The carbon dioxide equivalent (CO₂e or CO₂eq or CO₂-e or CO₂-eq) can be calculated from the GWP. For any gas, it is the mass of CO₂ that would warm the earth as much as the mass of that gas. Thus it provides a common scale for measuring the climate effects of different gases. It is calculated as GWP times mass of the other gas.

List of all greenhouse gases

The contribution of each gas to the enhanced greenhouse effect is determined by the characteristics of that gas, its abundance, and any indirect effects it may cause. For example, the direct radiative effect of a mass of methane is about 84 times stronger than the same mass of carbon dioxide over a 20-year time frame.^[45] Since the 1980s, greenhouse gas forcing contributions (relative to year 1750) are also estimated with high accuracy using IPCC-recommended expressions derived from radiative transfer models.^[46]

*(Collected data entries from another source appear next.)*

-- ==== Sys2Proof/Machine/Timed.lean ====
section
/-!
DEFINITION. The timed refinement (`60_exceptions.md` R149, `43_power_fsm.md` R122): time passes between events, and a
timeout is delivered exactly when its timer's remaining time is 0. `step` is the untimed, normative model (D3); this
file restricts which of its events may come when.
-/

namespace Sys2Proof.Machine

/-- What can happen in a timed run: an event, or time passing by a whole number of milliseconds (DESIGN CHOICE, entry
25). -/
inductive TimedEvent where
  | event (i : Input)
  | elapse (ms : Nat)
deriving DecidableEq, Repr

/-- An armed timer with no remaining time: its timeout is due (R149). -/
def State.due (s : State) (t : Timer) : Bool :=
  match t with
  | .idle => s.idleArmed && s.idleRem == 0
  | .tick => s.tickArmed && s.tickRem == 0

/-- A timeout is delivered when it is due; every other event may come at any time (R149, R131), a chunk within the
parameter `MAX_CHUNK` (R6). -/
def timedAdmits (s : State) : Input → Bool
  | .idleTimeout => s.due .idle
  | .tick => s.due .tick
  | .rx chunk => chunkAdmitted s.params.maxChunk chunk
  | .reset => true
  | .buildStatusQuery => true
  | .buildPowerCommand _ => true
  | .buildStatusResponse _ => true
  | .matchFrame _ => true

/-- Time may advance by `d` only if `d` is at most every armed timer's remaining time (R149). -/
def elapseAdmits (s : State) (d : Nat) : Bool :=
  (!s.idleArmed || decide (d ≤ s.idleRem)) && (!s.tickArmed || decide (d ≤ s.tickRem))

/-- Time advances by `d` milliseconds: each armed timer's remaining time goes down (R149). The resolution of time, which the
spec leaves open (R149, N9), is the model's choice: a whole number of milliseconds, nothing finer (entry 25). -/
def State.elapse (s : State) (d : Nat) : State :=
  { s with
    now := s.now + d
    idleRem := if s.idleArmed then s.idleRem - d else s.idleRem
    tickRem := if s.tickArmed then s.tickRem - d else s.tickRem }

/-- One transition of the timed refinement; none where it does not admit the event (R149). -/
def timedStep (e : TimedEvent) (s : State) : Option State :=
  match e with
  | .event i =>
    if timedAdmits s i then
      match exec i.toInstr s with
      | .next t => some t
      | .fault _ => none
      | .refused _ => none
    else none
  | .elapse d => if elapseAdmits s d then some (s.elapse d) else none

/-- A timed run. -/
def timedRun : List TimedEvent → State → Option State
  | [], s => some s
  | e :: es, s =>
    match timedStep e s with
    | some t => timedRun es t
    | none => none

/-- The events of a timed run, time left out: what the untimed model is stepped by. -/
def untimedInputs : List TimedEvent → List Input
  | [] => []
  | .event i :: es => i :: untimedInputs es
  | .elapse _ :: es => untimedInputs es

end Sys2Proof.Machine
end

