-- ==== Sys2Proof/Proofs/ArchitecturalState.lean ====
section
/-!
The architectural state between events (`10_state.md` R11 to R23): the receive handler reduced to its closed form, what each
handler writes, field by field, and from these the invariant, the access table and the register view.
-/

namespace Sys2Proof.Machine

/-! ### The receive handler is its closed form (R80, R89) -/

/-- Steps 1 and 2 of `RX`: `BUF` becomes the aligned bytes, and the discarded ones are logged (R81 to R83). -/
theorem append_markerSearch_eq (chunk : List Byte) (s : State) :
    (s.append chunk).markerSearch =
      { s with buf := alignedBytes s chunk, log := garbageLog s.log (discardedBytes s chunk) } := by
  rw [State.markerSearch_eq, State.append_buf, alignedBytes, discardedBytes]
  cases findSof (s.buf ++ chunk) <;> rfl

/-- Fewer bytes than a window hold no window to dispatch and are left as they are. -/
theorem dispatchAll_windowsOf_of_short (s : State) {l : List Byte} (h : l.length < 8) :
    ({ dispatchAll (windowsOf l) s with buf := leftOver l } : State) = { s with buf := l } := by
  rw [(windowsOf_eq_nil_iff _).2 h, leftOver_of_short _ h, dispatchAll_nil]

/-- Enough rounds of the loop dispatch every whole window and leave the rest (R84 to R88). -/
theorem framingLoop_with_buf (n : Nat) (s : State) (l : List Byte) (hn : l.length / 8 ≤ n) :
    framingLoop n { s with buf := l } = { dispatchAll (windowsOf l) s with buf := leftOver l } := by
  induction n generalizing s l with
  | zero => exact (dispatchAll_windowsOf_of_short s (by omega)).symm
  | succ n ih =>
    rw [framingLoop]
    cases hW : frontWindow l with
    | none => exact (dispatchAll_windowsOf_of_short s ((frontWindow_eq_none_iff _).1 hW)).symm
    | some W =>
      obtain ⟨hlong, hwindows, hrest⟩ := frontWindow_some _ _ hW
      have hround : (dispatch W { s with buf := l }).dropFront frameLen = { dispatch W s with buf := l.drop 8 } := by
        rw [dispatch_with_buf]
        rfl
      rw [hwindows, hrest, dispatchAll_cons]
      simp only [hround]
      exact ih _ _ (by rw [List.length_drop]; omega)

/-- The handler with its loop equals the closed form of R89. -/
theorem rx_eq_rxClosed (chunk : List Byte) (s : State) : rx chunk s = rxClosed chunk s := by
  have hloop := framingLoop_with_buf _ { s with log := garbageLog s.log (discardedBytes s chunk) }
    (alignedBytes s chunk) (Nat.div_le_self _ 8)
  rw [rx, append_markerSearch_eq]
  exact congrArg State.idleControl hloop

/-! ### What `RX` writes (R87, R107) -/

theorem dispatchAll_tickArmed (Ws : List Frame) (s : State) :
    (dispatchAll Ws s).tickArmed = (s.tickArmed || Ws.any isPowerWindow) := by
  induction Ws generalizing s with
  | nil => simp
  | cons W Ws ih =>
    obtain ⟨harmed, -, -⟩ := dispatch_kinds W s
    rw [dispatchAll_cons, ih, harmed, List.any_cons, Bool.or_assoc]
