/-- Enough rounds on the bytes that stand in `BUF`. -/
theorem framingLoop_of_enough {n : Nat} {s : State} (hn : s.buf.length / 8 ≤ n) :
    framingLoop n s = { dispatchAll (windowsOf s.buf) s with buf := leftOver s.buf } :=
  framingLoop_with_buf n s s.buf hn

/-- As long as there are windows, each round takes eight bytes (R86). -/
theorem framingLoop_buf_length (k : Nat) (s : State) (hk : k ≤ s.buf.length / 8) :
    (framingLoop k s).buf.length = s.buf.length - 8 * k := by
  induction k generalizing s with
  | zero => rfl
  | succ k ih =>
    rw [framingLoop]
    cases hW : frontWindow s.buf with
    | none =>
      have := (frontWindow_eq_none_iff _).1 hW
      omega
    | some W =>
      have hlen : ((dispatch W s).dropFront frameLen).buf.length = s.buf.length - 8 := by simp [frameLen]
      simp only
      rw [ih _ (by omega), hlen]
      omega

/-- Settles O25: what enough rounds give does not depend on their number. -/
theorem framingLoopRoundsAndLeftOver : Obligations.FramingLoopRoundsAndLeftOver := by
  intro s
  refine ⟨fun k => framingLoop_buf_length k s, fun k hk => ?_, ?_⟩
  · rw [framingLoop_of_enough hk, framingLoop_of_enough le_rfl]
  · rw [framingLoop_of_enough (Nat.div_le_self _ 8)]
    exact leftOver_length _

/-! ### The streaming realisation (R93) -/

/-- A run of the streaming realisation over bytes. -/
def stream (l : List Byte) (p : Phase × State) : Phase × State := l.foldl (fun p b => streamByte b p) p

theorem stream_append (l m : List Byte) (p : Phase × State) : stream (l ++ m) p = stream m (stream l p) :=
  List.foldl_append

theorem stream_cons (b : Byte) (l : List Byte) (p : Phase × State) :
    stream (b :: l) p = stream l (streamByte b p) := rfl

/-- SEARCH drops the bytes before the first 0xA9. -/
theorem stream_search_markerless {g : List Byte} (hg : Markerless g) (dropped : List Byte) (s : State) :
    stream g (.search dropped, s) = (.search (dropped ++ g), s) := by
  induction g generalizing dropped with
  | nil => rw [List.append_nil]; rfl
  | cons b g ih =>
    obtain ⟨hb, hg⟩ := List.forall_mem_cons.1 hg
    have hbyte : streamByte b (.search dropped, s) = (.search (dropped ++ [b]), s) := if_neg hb
    rw [stream_cons, hbyte, ih hg, List.append_assoc, List.singleton_append]

/-- FRAME dispatches a whole window and holds nothing of it. -/
theorem stream_frame_window (W : Frame) (s : State) :
    stream W.toList (.frame [], s) = (.frame [], dispatch W s) := rfl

The concentration of a greenhouse gas is typically measured in parts per million (ppm) or parts per billion (ppb) by volume. A CO₂ concentration of 420 ppm means that 420 out of every million air molecules is a CO₂ molecule. The first 30 ppm increase in CO₂ concentrations took place in about 200 years, from the start of the Industrial Revolution to 1958; however the next 90 ppm increase took place within 56 years, from 1958 to 2014.^[12][47][48] Similarly, the average annual increase in the 1960s was only 37% of what it was in 2000 through 2007.^[49]

Many observations are available online in a variety of Atmospheric Chemistry Observational Databases. The table below shows the most influential long-lived, well-mixed greenhouse gases, along with their tropospheric concentrations and direct radiative forcings, as identified by the Intergovernmental Panel on Climate Change (IPCC).^[50] Abundances of these trace gases are regularly measured by atmospheric scientists from samples collected throughout the world.^[51][52][53] It excludes water vapor because changes in its concentrations are calculated as a climate change feedback indirectly caused by changes in other greenhouse gases, as well as ozone, whose concentrations are only modified indirectly by various refrigerants that cause ozone depletion. Some short-lived gases (e.g. carbon monoxide, NOx) and aerosols (e.g. mineral dust or black carbon) are also excluded because of limited role and strong variation, alongwith minor refrigerants and other halogenated gases, which have been mass-produced in smaller quantities than those in the table.^{[50]: 731–738} and Annex III of the 2021 IPCC WG1 Report^{[54]: 4–9}

IPCC list of greenhouse gases with lifetime, 100-year global warming potential, concentrations in the troposphere and radiative forcings. The abbreviations TAR, AR4, AR5 and AR6 refer to the different IPCC reports over the years. The baseline is pre-industrialization (year 1750).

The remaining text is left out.